Collected data:
Segment Open
-- ==== Sys2Proof/Certificates/Slice0/Obligations.lean ====
section
/-! DEFINITION. The statements for the provers. -/

open Sys2Proof Sys2Proof.Machine

/-! ### Decoding and checks -/

/-- Check 3 to 6 of R43: an instruction whose use fails a check raises that check's cause in its real active lanes and does
nothing else; on a control core an instruction of the vector core is ILLEGAL (R57).

What the rules leave open here is taken as in log 19. -/
def Obligations.FailedChecks : Prop :=
  (∀ i s u c, s.issuer = .vector → s.useOf i = some u → s.decodeCheck u = some c → exec i s = .next (s.failed u c)) ∧
  (∀ i s u cl, s.issuer = .control cl → s.useOf i = some u → controlUse (s.cluster cl).hints i = none →
    exec i s = .next (s.controlFault cl .illegal 0#64)) ∧
  (∀ w s, s.issuer = .vector → isHint w = false → exec (.unassignedEncoding w) s = .next (s.failed { bad := true } .illegal))

/-- R41, R52, R66, R71: a step of a bundle or of a control core runs the instruction that the four bytes at its program counter
decode to, and a step of an event that event; what follows it is the model's (an access for whose history there is no room
stalls, R195, log 51); every instruction answers a next state. -/
def Obligations.StepRunsDecoded : Prop :=
  (∀ (s u : State) w i t, s.issues u → u.fetch (u.ctx u.me) (u.grid u.myGroup.grid).record u.pc = .word w → reads w i →
    u.codeBad (u.ctx u.me) (u.grid u.myGroup.grid).record u.pc = none →
    (endsRegion i = true → u.storesOut u.cur = false) →
    let v := { u with reads := if u.me.spoiled.isEmpty then [] else u.me.readRegs w }
    exec i v = .next t → step s = .next (v.finishVector w i t)) ∧
  (∀ (s u : State) cl g lo w i t, s.controlIssues u cl → (u.cluster cl).gang = some (g, lo) → (u.cluster cl).stopped = false →
    (u.cluster cl).saved = false →
    let c : Ctx := ⟨cl / 32, 4 * (cl % 32), (u.grid g).record.ptroot, (u.grid g).world, true⟩
    u.fetch c (u.grid g).record (u.cluster cl).pc = .word w → reads w i →
    u.codeBad c (u.grid g).record (u.cluster cl).pc = none →
    let v := { u with issuer := .control cl, stalled := false }
    exec i v = .next t → step s = .next (v.finish w i t)) ∧
  (∀ (s : State) i rest t, s.inPacket = false → s.agenda = .event i :: rest → exec i { s with agenda := rest } = .next t →
    step s = .next (State.finishEvent { s with agenda := rest } t)) ∧
  (∀ (s : State) c r (pc : Word) pa, pc.toNat < r.codelen.toNat →
    s.physical { c with kern := true } false ((r.code.toNat + pc.toNat) % 2 ^ 57) = some pa →
    s.fetch c r pc = .word (wordOfBytes (s.mem.byte pa) (s.mem.byte (pa + 1)) (s.mem.byte (pa + 2)) (s.mem.byte (pa + 3)))) ∧
  (∀ i s, ∃ t, exec i s = .next t) ∧ ∀ s, ∃ t, step s = .next t

/-- R41, R44, R46 and the examples of the instructions' rules: words of the spec and the instructions that they stand for. -/
def Obligations.DecodedWords : Prop :=
  ∀ e ∈ [(0x069BFFF8#32, Instr.brnz 6#5 0x3FFF8#18),
      (0x0C402062#32, .mand 2#4 1#4 3#4 0#2),
      (0x4C403C60#32, .vshl 2#5 ⟨.direct, 1#5⟩ ⟨.scalar, 3#5⟩ 0#2),
      (0x44C04060#32, .vmad 6#5 ⟨.direct, 2#5⟩ ⟨.direct, 3#5⟩ 0#2),
      (0x24060008#32, .rds 6#7 0#12 1#1),
      (0x80C04063#32, .vfmaF32 6#5 ⟨.direct, 2#5⟩ ⟨.direct, 3#5⟩ 0#2),
      (0xA0805020#32, .vfcvt 4#5 ⟨.direct, 2#5⟩ 8#4 1#4 0#2),
      (0xB0A04060#32, .vshfl 5#5 ⟨.direct, 2#5⟩ ⟨.direct, 3#5⟩ 0#2),
      (0xC0A22188#32, .ld 5#5 2#5 4#5 3#4 0#2 2#3 0#2),
      (0xD8A22180#32, .atomAdd32 5#5 2#5 4#5 6#5 0#2),
      (0xE1021A40#32, .cpAsync 8#5 2#5 3#5 9#5 0#6),
      (0xE8BCC002#32, .barArrive 5#5 ⟨.scalar, 6#5⟩ 0#2),
      (0xF8011020#32, .mma 0#5 1#5 2#5 1#6),
      (0x25000070#32, .trap 7#12),
      (0xEC7C8042#32, .wake 3#5 ⟨.scalar, 4#5⟩ 2#6),
      (0xF07E8004#32, .launch 3#5 20#5 0#2)],
    decode e.1 = .ok e.2

/-- R41, R44: the word that the encoder gives a well-formed instruction decodes to that instruction, every operand at every value. -/
def Obligations.EncodingsDecode : Prop :=
  ∀ i : Instr, i.wf = true → i.isWord = true → decode (encode i) = .ok i

/-! ### The whole machine -/

/-- R159, R362: a step answers a next state, whose physical memory is in its one canonical form if it was before. -/
def Obligations.StepKeepsMemoryForm : Prop :=
  ∀ s : State, s.mem.wf = true → ∃ t, step s = .next t ∧ t.mem.wf = true

/-- R276, R310, R311, R324, R363, R364, R373, R375, R391, R397, R398, R400, R402: what reset leaves. Every register of I/O space has
the reset value of its table, STARTREC and PWRSTAT hold a first cold start at 600 MHz, the debug registers are 0, nothing runs,
and memory is zero and in its canonical form. That a cold start has loaded the OS image is the model's choice (log 1). -/
def Obligations.ResetState : Prop :=
  (∀ a, State.reset.frontRead a =
    if a = 0x1418 then BitVec.ofNat 64 (600 * 2 ^ 42) else if a = 0x1400 then BitVec.ofNat 64 (ownDevice * 2 ^ 39) else 0#64) ∧
  (∀ p off, State.reset.portRead p off = if off = 0 then 50#64 else 0#64) ∧
  (∀ d, (State.reset.die d).wp = Vector.replicate 16 (0#64, 0#64, 0#64) ∧ (State.reset.die d).whitAddr = 0#64 ∧
    (State.reset.die d).whitInfo = 0#64) ∧
  (∀ c, (State.reset.core c).bp = Vector.replicate 16 (0#64, 0#64)) ∧
  State.reset.isStill ∧ State.reset.clock = 0 ∧ (∀ a, State.reset.mem.byte a = 0#8) ∧ State.reset.mem.wf = true

/-! ### Control -/

/-- R83: a direct branch takes the real active lanes that its condition selects to its target, and the others fall through;
the brc forms count the mask over the real active lanes. -/
def Obligations.DirectBranches : Prop :=
  (∀ i s, s.runs (.bra i) →
    ∃ t, exec (.bra i) s = .next t ∧ branches s.bundle s t (s.real (s.on (.bra i))) (fun _ => s.pc + (i.signExtend 32 <<< 2))) ∧
  (∀ e ∈ maskBranches, ∀ m i s, s.runs (e.1 m i) →
    ∃ t, exec (e.1 m i) s = .next t ∧
      branches s.bundle s t (if e.2 (s.real (s.on (e.1 m i))) (s.me.mask m.toNat) then s.real (s.on (e.1 m i)) else 0#32)
        (fun _ => s.pc + (i.signExtend 32 <<< 2))) ∧
  (∀ r i s, s.runs (.brz r i) →
    ∃ t, exec (.brz r i) s = .next t ∧
      branches s.bundle s t (maskOf (fun j => Mask.has (s.real (s.on (.brz r i))) j && s.me.lane r.toNat j == 0#32))
        (fun _ => s.pc + (i.signExtend 32 <<< 2))) ∧
  (∀ r i s, s.runs (.brnz r i) →
    ∃ t, exec (.brnz r i) s = .next t ∧
      branches s.bundle s t (maskOf (fun j => Mask.has (s.real (s.on (.brnz r i))) j && s.me.lane r.toNat j != 0#32))
        (fun _ => s.pc + (i.signExtend 32 <<< 2)))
Segment Closed
Begin at the line above that has "(∀ a, State.reset.frontRead" and stop after the line that has "(State.reset.die d).whitInfo = 0#64) ∧", copying each line exactly and adding nothing else.

» Answer to the problem:
  (∀ a, State.reset.frontRead a =
    if a = 0x1418 then BitVec.ofNat 64 (600 * 2 ^ 42) else if a = 0x1400 then BitVec.ofNat 64 (ownDevice * 2 ^ 39) else 0#64) ∧
  (∀ p off, State.reset.portRead p off = if off = 0 then 50#64 else 0#64) ∧
  (∀ d, (State.reset.die d).wp = Vector.replicate 16 (0#64, 0#64, 0#64) ∧ (State.reset.die d).whitAddr = 0#64 ∧
    (State.reset.die d).whitInfo = 0#64) ∧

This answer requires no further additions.